Zygmunt Bauman, II.Dünya savaşı patlak verene kadar, Polonya-Poznan'da yaşamını sürdürmüştür. Daha sonra Sovyetler Birliği'ne taşındı ve savaşın ardından Varşova Üniversitesi'nde doktorasını yaparak Doçentlik sınavını verdi.

1954'ten itibaren aynı üniversitede Sosyoloji dersleri verdi. 1968 yılında Polonya Komünist Partisi'nden ayrıldı. Aynı yıl, politik nedenlerden dolayı sosyoloji prefesörlük unvanını kaybetti. isaril'e göç etmek zorunda kaldı. 1971 yılında Bauman, Büyük Brintanya'nın çağrısı üzerine, Leeds Üniversitesi'nde yweniden sosyoloji kürsüsüne sahip oldu. 1990'lara kadar orada çalışmalarını sürdürdü.

Zygmunt Bauman, 80'li yıllardan itibaren, Modernizm ile Totaliterizm arasındaki bağlantılar üzerine hem kuramsal hem de sosyolojik incelemeleriyle öne çıktı. Özellikle Almanya'daki Nasyonalsosyalizm üzerinden Holocaust hakkındaki çözümlemeleri bu baglamda önemli bir etki yaptı. Böylelikle, Modernizme içkin kavram ve kategorilerin Totaliterlikle doğrudan ya da dolaylı iliskileri derinlikli olarak ve disiplinlerarası bir yöntemle ortaya konulmuş olundu. Bauman'ın çalışmaları özgül anlamda sosyolojinin disiplinlerarasılık konumuna örnekler oluşturur.
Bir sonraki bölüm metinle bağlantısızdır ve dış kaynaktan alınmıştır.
-- ==== Sys2Proof/Machine/Measurement.lean ====
section
/-! DEFINITION. The measurement unit: accumulation, the formulas of the five quantities, confirmation, verdict,
results, and the two sample events (chapter 10). -/

namespace Sys2Proof.Machine

/-! ### Arithmetic -/

/-- The bits below 2^b of the root of `n`, added to `r` from the highest down. -/
def isqrtFrom : Nat → Nat → Nat → Nat
  | 0, _, r => r
  | b + 1, n, r => if (r + 2 ^ b) * (r + 2 ^ b) ≤ n then isqrtFrom b n (r + 2 ^ b) else isqrtFrom b n r

/-- The integer floor square root of a number below 2^64 (R157). -/
def isqrt (n : Nat) : Nat := isqrtFrom 32 n 0

/-- A value brought into its quantity's clamp (10.4). -/
def clampTo (q : Quantity) (v : Int) : Int := min (quantityRange q).2 (max (quantityRange q).1 v)

/-! ### Accumulation (R155) -/

/-- One pair taken into the accumulators (R155). -/
def accumulate (v i : Int) (a : Accumulators) : Accumulators :=
  { n := a.n + 1, sumV := a.sumV + v, sumI := a.sumI + i, sumVV := a.sumVV + (v * v).toNat,
    firstV := if a.n + 1 = 1 then some v else a.firstV, lastV := some v }

/-! ### Results of each quantity (R157 to R159) -/

/-- A result as formed: its value, clamped, and its flags. -/
structure Formed where
  value : Int
  flags : ResultFlags
  deriving DecidableEq, Repr

/-- FOREIGN_DC: trunc(Sv × 10 / N), clamped (R157). -/
def foreignDc (samples : Nat) (a : Accumulators) : Formed :=
  ⟨clampTo .foreignDc ((a.sumV * 10).tdiv samples), noFlags⟩

/-- Q = N × Svv − Sv² (R157). -/
def spread (samples : Nat) (a : Accumulators) : Nat := ((samples * a.sumVV : Nat) - a.sumV * a.sumV : Int).toNat

/-- FOREIGN_AC: floor(isqrt(100 × Q) / N), clamped (R157). -/
def foreignAc (samples : Nat) (a : Accumulators) : Formed :=
  ⟨clampTo .foreignAc ((isqrt (100 * spread samples a) / samples : Nat) : Int), noFlags⟩

/-- Opposite signs: one sum negative and the other positive (R158). -/
def opposite (x y : Int) : Bool := (decide (x < 0) && decide (0 < y)) || (decide (0 < x) && decide (y < 0))

/-- RESISTANCE (R158). -/
def resistance (a : Accumulators) : Formed :=
  let open_ : Formed := ⟨2000000000, { noFlags with open_ := true }⟩
  if a.sumI = 0 ∨ opposite a.sumV a.sumI = true then open_
  else
    let ohms := a.sumV.natAbs * 1000000 / a.sumI.natAbs
    if 2000000000 < ohms then open_ else ⟨ohms, noFlags⟩

/-- ΔV = |v_last − v_first| (R159). -/
def deltaV (a : Accumulators) : Nat := (a.lastV.getD 0 - a.firstV.getD 0).natAbs

/-- CAPACITANCE (R159). -/
def capacitance (a : Accumulators) : Formed :=
  if deltaV a = 0 then ⟨0, { noFlags with noStep := true }⟩
  else
    let pf := 250 * a.sumI.natAbs / deltaV a
    if 10000000 < pf then ⟨10000000, { noFlags with overRange := true }⟩ else ⟨pf, noFlags⟩

/-- LENGTH: the clamped capacitance divided by the capacitance per metre (R159). -/
def pairLength (k : Nat) (a : Accumulators) : Formed :=
  let c := capacitance a
  let metres := c.value.toNat / k
  if 65535 < metres then ⟨65535, { c.flags with overRange := true }⟩ else ⟨metres, c.flags⟩

/-- The result of a quantity (R157 to R159). -/
def formResult (set : Settings) (q : Quantity) (samples : Nat) (a : Accumulators) : Formed :=
  match q with
  | .foreignDc => foreignDc samples a
  | .foreignAc => foreignAc samples a
  | .resistance => resistance a
  | .capacitance => capacitance a
  | .length => pairLength set.capPerMetre a

/-- Whether a result exceeds the hazard limit of its quantity (R157). -/
def exceedsHazard (set : Settings) (q : Quantity) (v : Int) : Bool :=
  match q with
  | .foreignDc => decide (set.dcHazard < v.natAbs)
  | .foreignAc => decide (set.acHazard < v.natAbs)
  | _ => false

/-! ### Confirmation and verdict (R160, R161) -/

/-- Whether two results agree (R160). -/
def agree (a b : Int) : Bool := decide ((a - b).natAbs * 20 ≤ max a.natAbs b.natAbs)

/-- The verdict of a value against limits (R161). -/
def judge (low high : Option Int) (v : Int) : Verdict :=
  if (low.all fun l => decide (l ≤ v)) && (high.all fun h => decide (v ≤ h)) then .pass else .fail

/-- What the end of a measurement decides (R160). -/
inductive Measured where
  | another
  | final (unstable : Bool)
  deriving DecidableEq, Repr

/-- The decision at the end of measurement number `made` (R160). A pending cancel cuts the repetition short. -/
def confirmDecision (confirm cancel : Bool) (made : Nat) (previous : Option Int) (v : Int) : Measured :=
  if !confirm then .final false
  else if previous.any (agree v) then .final false
  else if cancel || decide (4 ≤ made) then .final true
  else .another

/-! ### Storing (R162) -/

/-- The entry of a line's five that a quantity has (R162). -/
def quantityIndex : Quantity → Fin 5
  | .foreignDc => 0 | .foreignAc => 1 | .resistance => 2 | .capacitance => 3 | .length => 4

/-- A result stored for a run's line and a quantity, with a RESULT report if the step's or the run's report option
is set (R162). -/
def storeResult (run : Run) (p : Step) (q : Quantity) (entry : Result) (s : State) : State :=
  let s1 := setMeas (fun m =>
    { m with results := alter m.results run.line fun row => put row (quantityIndex q) (some entry) }) s
  if p.report || run.report then queueReport (.result run.line q entry) s1 else s1

/-- The entry that a result makes (R162). -/
def resultEntry (a : Active) (wires : Wires) (made time : Nat) (f : Formed) (v : Verdict) : Result :=
  ⟨f.value, f.flags, v, wires, a.slot, made, time, a.run.id⟩

/-- The phase after a final result: DISCHARGING or an ending for a STEP step, NEXT for any other (R147). -/
def afterFinal (a : Active) (p : Step) (s : State) : State :=
  if isStepStep p then (if a.cancel then beginEnding .cancelled a s else startDischarging s) else nextPhase a s

/-- The phase after a result that calls for another measurement (R147). -/
def afterAnother (p : Step) (s : State) : State := if isStepStep p then startDischarging s else startSampling s

/-- The end of a measurement of the active run's step (R155, R157, R160 to R162). -/
def endMeasurement (a : Active) (p : Step) (q : Quantity) (wires : Wires) (s : State) : State :=
  let f := formResult s.settings q s.meas.samples s.meas.acc
  let made := s.meas.made + 1
  if exceedsHazard s.settings q f.value then
    protectiveStop (storeResult a.run p q
      (resultEntry a wires made s.time { f with flags := { f.flags with hazard := true } } .fail) s)
  else match confirmDecision p.confirm a.cancel made s.meas.previous f.value with
    | .another => afterAnother p (setMeas (fun m => { m with made := made, previous := some f.value }) s)
    | .final unstable =>
      let v := judge p.low p.high f.value
      afterFinal a p (storeResult a.run p q
        (resultEntry a wires made s.time { f with flags := { f.flags with unstable := unstable } } v)
        (setMeas (fun m => { m with made := made, verdict := some v }) s))

/-- A pair taken in SAMPLING (R155). -/
def takePair (a : Active) (v i : Int) (s : State) : State :=
  let s1 := setMeas (fun m => { m with acc := accumulate v i m.acc }) s
  if s1.meas.acc.n < s1.meas.samples then s1
  else match look s1.seq.steps a.slot, s1.meas.quantity, s1.meas.wires with
    | some p, some q, some w => endMeasurement a p q w s1
    | _, _, _ => s1

/-! ### Events -/

/-- A pair with values `v` and `i`: the hazard watch while a relay is closed (R156), then the accumulators while
the active run is in SAMPLING (R155). -/
def samplePair (v i : Int) (s : State) : State :=
  if s.claims.relay.isSome && decide (Config.hazardSample < (v.natAbs : Int)) then protectiveStop s
  else match s.seq.active with
    | some a => if a.phase = .sampling then takePair a v i s else s
    | none => s

/-- SAMPLE_TAKEN (R155, R156). -/
def execSampleTaken (v i : BitVec 16) (s : State) : Host.Outcome State Fault Refusal :=
  .next (live (samplePair v.toInt i.toInt) s)

/-- SAMPLE_FRAME_FAULT: the faulty frame is dropped and the sample-fault tally rises (R154). -/
def execSampleFrameFault (s : State) : Host.Outcome State Fault Refusal :=
  .next (live (setMeas fun m => { m with faults := satAdd 65535 m.faults 1 }) s)

end Sys2Proof.Machine
end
Bauman, aynı zamanda postmodernizm hakkındaki çalışmlarıyla da önemli bir yer tutmaktadır. Siyasal, etik ya da genel olarak kuramsal düzlemde postmodernizmin değerlendirilmesini yapmış ve açık anlaşılır fakat derinlikli de olan metinleriyle postmodernizmin ne olup olmadığını, ne tür olanaklar sağladığını göstermeye ve netleştirmeye çalışmıştır.

1989 yılında Amalfi Ödülünü ve 1998 yılında Theodor Adorno Ödülünü almıştır.